- What the task requires: There is one span to output from the data below: the lines starting at the line with "def State.link (s" and ending at the line with "def trapEntry (s : State) : State := s.link". Output it exactly, ends included, nothing more.

- Supplied material:
-- ==== Sys2Proof/Machine/Ops.lean ====
section
/-! DEFINITION. The named operations over registers, memory and the host's ports, the fetch, and the entry of traps and
faults: the primitives of 00_scope.md R12, each used by every instruction that needs it. -/

namespace Sys2Proof.Machine

/-! Writes of one field of the state. -/

/-- `x[i] <- v` (10_state.md R23). -/
def State.setReg (s : State) (r : Reg) (v : Word) : State := { s with regs := s.regs.set r.val v r.isLt }

/-- `pc <- t` (R24). -/
def State.setPc (s : State) (t : Word) : State := { s with pc := t }

/-- `cc <- c`. -/
def State.setCc (s : State) (c : ConditionCode) : State := { s with cc := c }

/-- `run <- r` (R30). -/
def State.setRun (s : State) (r : RunState) : State := { s with run := r }

/-- The memory array replaced. -/
def State.setMem (s : State) (m : Memory) : State := { s with mem := m }

/-- The keyboard queue replaced. -/
def State.setKbd (s : State) (k : List Byte) : State := { s with kbd := k }

/-- `Out(b)` for each byte in order (R38). -/
def State.emit (s : State) (bs : List Byte) : State := { s with out := s.out ++ bs }

/-- `Notice(k)` (R39). -/
def State.notice (s : State) (k : Notice) : State := { s with notes := s.notes ++ [k] }

/-- `setcc(i)` (R27). -/
def State.setccFrom (s : State) (r : Reg) : State := s.setCc (classify (s.reg r))

/-- The write of a designated destination register: `x[dr] <- v`, then `setcc(dr)` (R28). -/
def State.writeDest (s : State) (dr : Reg) (v : Word) : State := (s.setReg dr v).setccFrom dr

/-! The memory array. -/

/-- One past the largest byte key: two bytes for each of the 65536 words (10_state.md R31). -/
def memoryKeys : Nat := 131072

/-- What an unlisted key reads as: zero (R41, 70_reset_and_hazards.md R271). -/
def unlistedByte : Byte := 0#8

/-- The byte at a key. -/
def Memory.readByte : Memory → Nat → Byte
  | [], _ => unlistedByte
  | c :: m, k => if c.1 = k then c.2 else Memory.readByte m k

/-- The cell `(k, v)` put in its place among rising keys. -/
def Memory.insertCell (k : Nat) (v : Byte) : Memory → Memory
  | [] => [(k, v)]
  | c :: m => if k < c.1 then (k, v) :: c :: m else c :: Memory.insertCell k v m

/-- The byte at a key replaced; a byte that reads as an unlisted one is not listed. -/
def Memory.writeByte (m : Memory) (k : Nat) (v : Byte) : Memory :=
  if v = unlistedByte then m.filter (fun c => c.1 != k)
  else Memory.insertCell k v (m.filter (fun c => c.1 != k))

/-- Keys strictly rising. -/
def Memory.rising : Memory → Bool
  | [] => true
  | c :: m => m.all (fun d => decide (c.1 < d.1)) && Memory.rising m

/-- The canonical form: keys strictly rising and inside the array, no cell that reads as an unlisted one. -/
def Memory.wf (m : Memory) : Bool :=
  Memory.rising m && m.all (fun c => decide (c.1 < memoryKeys) && (c.2 != unlistedByte))

/-- The key of bits 15:8 of the word at an address. -/
def highKey (a : Word) : Nat := 2 * a.toNat

/-- The key of bits 7:0 of the word at an address. -/
def lowKey (a : Word) : Nat := 2 * a.toNat + 1

/-- `mem[a]`: the backing word (00_scope.md R12). -/
def Memory.readWord (m : Memory) (a : Word) : Word := m.readByte (highKey a) ++ m.readByte (lowKey a)

/-- `mem[a] <- v`. -/
def Memory.writeWord (m : Memory) (a v : Word) : Memory :=
  (m.writeByte (highKey a) (v.extractLsb' 8 8)).writeByte (lowKey a) (v.extractLsb' 0 8)

/-! The keyboard port and the bus (10_state.md R37; 20_memory.md R52, R53, R56). -/

/-- `KbdTake()` when `KbdReady()`: the head of the queue and the state without it. None when the queue is empty. -/
def State.kbdTake (s : State) : Option (Byte × State) :=
  match s.kbd with
  | [] => none
  | b :: rest => some (b, s.setKbd rest)

/-- `Poll()` (R53). -/
def State.poll (s : State) : State :=
  match s.kbdTake with
  | none => s.setMem (s.mem.writeWord params.kbsrAddr 0)
  | some (b, s') =>
    s'.setMem ((s'.mem.writeWord params.kbsrAddr params.kbsrReady).writeWord params.kbdrAddr (zext b))

/-- The side effect of a bus read of an address: a poll at the status address, nothing elsewhere (R52). -/
def readEffect (a : Word) (s : State) : State := if a = params.kbsrAddr then s.poll else s

/-- `MemRead(a, 1)`: the word read and the state after (R52). -/
def memRead (a : Word) (s : State) : Word × State := ((readEffect a s).mem.readWord a, readEffect a s)

/-- `MemWrite(a, 1, v)` (R56): a plain store at every address (R57). -/
def memWrite (a v : Word) (s : State) : State := s.setMem (s.mem.writeWord a v)

/-- The start of every step: `ir <- MemRead(pc, 1); pc <- pc + 1` (10_state.md R25). -/
def fetch (s : State) : Word × State := ((memRead s.pc s).1, (memRead s.pc s).2.setPc (s.pc + 1))

/-! Traps, faults and the held step (60_exceptions.md R241, R248, R249; 00_scope.md R15). -/

/-- The link register, R7 (41_control.md R155). -/
abbrev linkReg : Reg := 7

/-- The argument and result register of the trap services, R0 (10_state.md R21). -/
abbrev serviceReg : Reg := 0

/-- The link: `x[7] <- pc`, no flag written. JSR, JSRR and every TRAP begin with it (R28, R153, R200). -/
def State.link (s : State) : State := s.setReg linkReg s.pc

/-- Trap entry (R248): it saves the address of the next instruction in R7 and nothing else; no mode, mask, stack or `pc`
changes. -/
def trapEntry (s : State) : State := s.link

/-- Trap return (R249): a service returns by ending, and the next fetch is at `pc`. -/
def trapReturn (s : State) : Host.Outcome State Fault Refusal := .next s

/-- `raise Fault(r)` (R241): `run <- FAULTED`, the diagnostic, the end of the step. Nothing is saved or vectored. -/
def raiseFault (r : FaultCause) (s : State) : Host.Outcome State Fault Refusal :=
  .next ((s.setRun .faulted).notice (.faultDiag r))

/-- A held step (00_scope.md R15, 43_trap_and_unused.md R201): nothing changes and `pc` is still at the TRAP, so the
fetch's increment is taken back. DESIGN CHOICE (notes/assumptions/11.md); safe. -/
def hold (s : State) : Host.Outcome State Fault Refusal := .next (s.setPc (s.pc - 1))

/-- The host appends bytes to the tail of the queue, between two steps (10_state.md R37). -/
def State.hostAppend (s : State) (bs : List Byte) : State := s.setKbd (s.kbd ++ bs)

end Sys2Proof.Machine
end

- Answer area:
def State.link (s : State) : State := s.setReg linkReg s.pc

/-- Trap entry (R248): it saves the address of the next instruction in R7 and nothing else; no mode, mask, stack or `pc`
changes. -/
def trapEntry (s : State) : State := s.link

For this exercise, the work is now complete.